I don't think I would be promoting myself as Michael Eisner if I were you (yes, I know it was tongue in cheek) since 43% of shareholders voted to essentially "retire" him in 2004. The reasons? Financial underperformance of the TWDC products, poor decisions re Pixar, et al. In addition, at the stockholders meeting, he insulted Roy Disney and Stanley Gold for their "passionate" plea to change direction. I believe his statement was "thanks Roy, thanks Stanley, that was a real joy." Why not stay on this forum and agree to disagree? Otherwise, take it out in the alley.
 

bartholomr4

Well-Known Member
Sounds like the former-Louisiana AG is initiating an investigation and there could be criminal charges against company executives.

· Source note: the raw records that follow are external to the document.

-- ==== Sys2Proof/Machine/Packets.lean ====
section
/-! DEFINITION. The meanings of the DCC packets, rows `DCC.`: `dcc_packet` (rule R320) with the command the packet's
format names (rules R285 to R296), and of the trigger row for a packet given as raw bytes. -/

namespace Sys2Proof.Machine

/-- LOGON_ENABLE (rules R285, R330). -/
def execDccLogonEnable (group : BitVec 2) (cid : BitVec 16) (session : Byte) (s : State) :
    Host.Outcome State Fault Refusal :=
  runCmd (.logonEnable group cid session) s

/-- SELECT (rules R286, R333). -/
def execDccSelect (mfg : BitVec 12) (uid : Word32) (sub : Byte) (params : List Byte) (s : State) :
    Host.Outcome State Fault Refusal :=
  runCmd (.select mfg uid sub params) s

/-- LOGON_ASSIGN (rules R287, R334). -/
def execDccLogonAssign (mfg : BitVec 12) (uid : Word32) (akind : BitVec 2) (addr : BitVec 14) (s : State) :
    Host.Outcome State Fault Refusal :=
  runCmd (.logonAssign mfg uid akind addr) s

/-- GET_DATA_START (rules R288, R336). -/
def execDccGetDataStart (s : State) : Host.Outcome State Fault Refusal := runCmd .getDataStart s

/-- GET_DATA_CONT (rules R288, R336). -/
def execDccGetDataCont (s : State) : Host.Outcome State Fault Refusal := runCmd .getDataCont s

/-- SET_DATA (rules R289, R336). -/
def execDccSetData (data : List Byte) (s : State) : Host.Outcome State Fault Refusal := runCmd (.setData data) s

/-- SET_DATA_END (rules R289, R336). -/
def execDccSetDataEnd (data : List Byte) (s : State) : Host.Outcome State Fault Refusal := runCmd (.setDataEnd data) s

/-- POM_READ, Broadcast form (rules R290, R335). -/
def execDccPomReadBroadcast (v : BitVec 10) (s : State) : Host.Outcome State Fault Refusal :=
  runCmd (.pomRead .broadcast 0 (cvNumber v)) s

/-- POM_READ, Short form (rules R290, R335). -/
def execDccPomReadShort (a : BitVec 7) (v : BitVec 10) (s : State) : Host.Outcome State Fault Refusal :=
  runCmd (.pomRead .short (shortAddress a) (cvNumber v)) s

/-- POM_READ, Long form (rules R290, R335). -/
def execDccPomReadLong (a : BitVec 14) (v : BitVec 10) (s : State) : Host.Outcome State Fault Refusal :=
  runCmd (.pomRead .long a (cvNumber v)) s

/-- POM_WRITE, Broadcast form (rules R291, R338). -/
def execDccPomWriteBroadcast (v : BitVec 10) (d : Byte) (s : State) : Host.Outcome State Fault Refusal :=
  runCmd (.pomWrite .broadcast 0 (cvNumber v) d) s

/-- POM_WRITE, Short form (rules R291, R338). -/
def execDccPomWriteShort (a : BitVec 7) (v : BitVec 10) (d : Byte) (s : State) : Host.Outcome State Fault Refusal :=
  runCmd (.pomWrite .short (shortAddress a) (cvNumber v) d) s

/-- POM_WRITE, Long form (rules R291, R338). -/
def execDccPomWriteLong (a : BitVec 14) (v : BitVec 10) (d : Byte) (s : State) : Host.Outcome State Fault Refusal :=
  runCmd (.pomWrite .long a (cvNumber v) d) s

/-- POM_WRITE_BIT, Broadcast form (rules R292, R339). -/
def execDccPomWriteBitBroadcast (v : BitVec 10) (d : Bool) (b : BitVec 3) (s : State) :
    Host.Outcome State Fault Refusal :=
  runCmd (.pomWriteBit .broadcast 0 (cvNumber v) b d) s

/-- POM_WRITE_BIT, Short form (rules R292, R339). -/
def execDccPomWriteBitShort (a : BitVec 7) (v : BitVec 10) (d : Bool) (b : BitVec 3) (s : State) :
    Host.Outcome State Fault Refusal :=
  runCmd (.pomWriteBit .short (shortAddress a) (cvNumber v) b d) s

/-- POM_WRITE_BIT, Long form (rules R292, R339). -/
def execDccPomWriteBitLong (a : BitVec 14) (v : BitVec 10) (d : Bool) (b : BitVec 3) (s : State) :
    Host.Outcome State Fault Refusal :=
  runCmd (.pomWriteBit .long a (cvNumber v) b d) s

/-- FUNCTION_G1, Broadcast form (rules R294, R340). -/
def execDccFunctionG1Broadcast (d : BitVec 5) (s : State) : Host.Outcome State Fault Refusal :=
  runCmd (.function .broadcast 0 0 (functionG1State d)) s

/-- FUNCTION_G1, Short form (rules R294, R340). -/
def execDccFunctionG1Short (a : BitVec 7) (d : BitVec 5) (s : State) : Host.Outcome State Fault Refusal :=
  runCmd (.function .short (shortAddress a) 0 (functionG1State d)) s

/-- FUNCTION_G1, Long form (rules R294, R340). -/
def execDccFunctionG1Long (a : BitVec 14) (d : BitVec 5) (s : State) : Host.Outcome State Fault Refusal :=
  runCmd (.function .long a 0 (functionG1State d)) s

/-- FUNCTION_G2_F5, Broadcast form (rules R294, R340). -/
def execDccFunctionG2F5Broadcast (d : BitVec 4) (s : State) : Host.Outcome State Fault Refusal :=
  runCmd (.function .broadcast 0 5 (functionG2State d)) s

/-- FUNCTION_G2_F5, Short form (rules R294, R340). -/
def execDccFunctionG2F5Short (a : BitVec 7) (d : BitVec 4) (s : State) : Host.Outcome State Fault Refusal :=
  runCmd (.function .short (shortAddress a) 5 (functionG2State d)) s

/-- FUNCTION_G2_F5, Long form (rules R294, R340). -/
def execDccFunctionG2F5Long (a : BitVec 14) (d : BitVec 4) (s : State) : Host.Outcome State Fault Refusal :=
  runCmd (.function .long a 5 (functionG2State d)) s

/-- FUNCTION_G2_F9, Broadcast form (rules R294, R340). -/
def execDccFunctionG2F9Broadcast (d : BitVec 4) (s : State) : Host.Outcome State Fault Refusal :=
  runCmd (.function .broadcast 0 9 (functionG2State d)) s

/-- FUNCTION_G2_F9, Short form (rules R294, R340). -/
def execDccFunctionG2F9Short (a : BitVec 7) (d : BitVec 4) (s : State) : Host.Outcome State Fault Refusal :=
  runCmd (.function .short (shortAddress a) 9 (functionG2State d)) s

/-- FUNCTION_G2_F9, Long form (rules R294, R340). -/
def execDccFunctionG2F9Long (a : BitVec 14) (d : BitVec 4) (s : State) : Host.Outcome State Fault Refusal :=
  runCmd (.function .long a 9 (functionG2State d)) s

/-- EXT_FUNCTION, Broadcast form (rules R295, R341 to R344). -/
def execDccExtFunctionBroadcast (c : Byte) (s : State) : Host.Outcome State Fault Refusal :=
  runCmd (.extFunction .broadcast 0 c) s

/-- EXT_FUNCTION, Short form (rules R295, R341 to R344). -/
def execDccExtFunctionShort (a : BitVec 7) (c : Byte) (s : State) : Host.Outcome State Fault Refusal :=
  runCmd (.extFunction .short (shortAddress a) c) s

/-- EXT_FUNCTION, Long form (rules R295, R341 to R344). -/
def execDccExtFunctionLong (a : BitVec 14) (c : Byte) (s : State) : Host.Outcome State Fault Refusal :=
  runCmd (.extFunction .long a c) s

/-- DATA_SPACE_READ, Broadcast form (rules R296, R347). -/
def execDccDataSpaceReadBroadcast (n o : Byte) (s : State) : Host.Outcome State Fault Refusal :=
  runCmd (.dataSpaceRead .broadcast 0 n o) s

/-- DATA_SPACE_READ, Short form (rules R296, R347). -/
def execDccDataSpaceReadShort (a : BitVec 7) (n o : Byte) (s : State) : Host.Outcome State Fault Refusal :=
  runCmd (.dataSpaceRead .short (shortAddress a) n o) s

/-- DATA_SPACE_READ, Long form (rules R296, R347). -/
def execDccDataSpaceReadLong (a : BitVec 14) (n o : Byte) (s : State) : Host.Outcome State Fault Refusal :=
  runCmd (.dataSpaceRead .long a n o) s

/-- ACCESSORY (rules R293, R337). -/
def execDccAccessory (a : BitVec 6) (h : BitVec 3) (c : Bool) (d : BitVec 3) (s : State) :
    Host.Outcome State Fault Refusal :=
  runCmd (.accessory (accessoryAddress a h) c d) s

/-- `dcc_packet(PKT, len)` on the raw bytes (rule R320). -/
def execTrigDccPacket (pkt : List Byte) (s : State) : Host.Outcome State Fault Refusal :=
  runCmd (classify s.cfg pkt) s

/-- `cutout_start(elapsed_us)` (rules R260 to R262). -/
def execTrigCutoutStart (elapsedUs : Word32) (s : State) : Host.Outcome State Fault Refusal :=
  .next { s with dec := flush s.dec, out := { calls := flushCalls elapsedUs s.dec } }

end Sys2Proof.Machine
end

The key words here is "Former" Louisiana Attorney General..... This is ambulance chasing at best..... Every time there is an issue with a company, lawyers in droves come out and announce investigations looking to represent a class action representing shareholders only to hold the company hostage, get a payout of which they take 30 percent.....
 

Lilofan

Well-Known Member
The key words here is "Former" Louisiana Attorney General..... This is ambulance chasing at best..... Every time there is an issue with a company, lawyers in droves come out and announce investigations looking to represent a class action representing shareholders only to hold the company hostage, get a payout of which they take 30 percent.....
Isn't being a lawyer in the private sector more lucrative than in the public sector? 💰💰
 

mikejs78

Premium Member
Sounds like the former-Louisiana AG is initiating an investigation and there could be criminal charges against company executives.
How does a fkrmer
Sure is.... Doesn't mean anything happened. Former Attorney General's can't file "Criminal Charges". They can file civil charges, and they have the burden of proof....
And in order to file even civil charges, they need to have standing.. Which I'm not sure they would have.